* TASK BRIEF: Check every line below for the word "another" and copy the ones that have it.

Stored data
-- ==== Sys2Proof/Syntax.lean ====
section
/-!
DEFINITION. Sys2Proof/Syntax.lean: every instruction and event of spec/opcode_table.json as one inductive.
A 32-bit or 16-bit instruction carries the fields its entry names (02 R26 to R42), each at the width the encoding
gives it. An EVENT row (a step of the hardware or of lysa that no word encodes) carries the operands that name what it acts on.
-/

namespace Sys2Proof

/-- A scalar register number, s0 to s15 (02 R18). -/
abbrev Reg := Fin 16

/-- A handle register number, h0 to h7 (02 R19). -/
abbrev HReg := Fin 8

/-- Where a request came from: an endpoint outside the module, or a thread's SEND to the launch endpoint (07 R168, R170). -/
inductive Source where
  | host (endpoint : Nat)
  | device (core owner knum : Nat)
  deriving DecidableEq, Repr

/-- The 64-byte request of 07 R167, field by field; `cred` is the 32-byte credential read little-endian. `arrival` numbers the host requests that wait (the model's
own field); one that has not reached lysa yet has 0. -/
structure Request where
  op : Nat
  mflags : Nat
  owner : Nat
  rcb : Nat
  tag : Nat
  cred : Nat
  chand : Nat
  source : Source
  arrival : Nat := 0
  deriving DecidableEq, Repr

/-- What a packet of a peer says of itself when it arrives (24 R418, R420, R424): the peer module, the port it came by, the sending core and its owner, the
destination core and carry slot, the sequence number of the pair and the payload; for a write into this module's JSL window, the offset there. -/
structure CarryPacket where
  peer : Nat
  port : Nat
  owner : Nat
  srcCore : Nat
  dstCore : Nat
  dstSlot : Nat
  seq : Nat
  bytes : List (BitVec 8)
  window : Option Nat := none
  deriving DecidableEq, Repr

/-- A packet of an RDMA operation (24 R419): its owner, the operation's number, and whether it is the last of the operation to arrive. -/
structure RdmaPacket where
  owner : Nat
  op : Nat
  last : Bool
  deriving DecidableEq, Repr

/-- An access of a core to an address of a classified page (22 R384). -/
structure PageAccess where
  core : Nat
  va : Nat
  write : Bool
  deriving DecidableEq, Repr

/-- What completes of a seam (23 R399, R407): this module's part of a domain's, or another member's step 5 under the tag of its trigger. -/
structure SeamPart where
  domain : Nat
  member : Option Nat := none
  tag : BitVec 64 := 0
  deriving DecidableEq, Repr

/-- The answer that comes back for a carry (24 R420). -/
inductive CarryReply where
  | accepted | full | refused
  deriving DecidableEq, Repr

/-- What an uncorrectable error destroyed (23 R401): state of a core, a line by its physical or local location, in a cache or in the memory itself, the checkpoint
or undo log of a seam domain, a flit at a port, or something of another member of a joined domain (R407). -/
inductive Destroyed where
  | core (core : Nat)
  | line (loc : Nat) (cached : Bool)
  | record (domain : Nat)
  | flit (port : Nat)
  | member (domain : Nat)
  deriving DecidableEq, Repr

* ANSWER TO THIS PROBLEM:
/-- What completes of a seam (23 R399, R407): this module's part of a domain's, or another member's step 5 under the tag of its trigger. -/
or undo log of a seam domain, a flit at a port, or something of another member of a joined domain (R407). -/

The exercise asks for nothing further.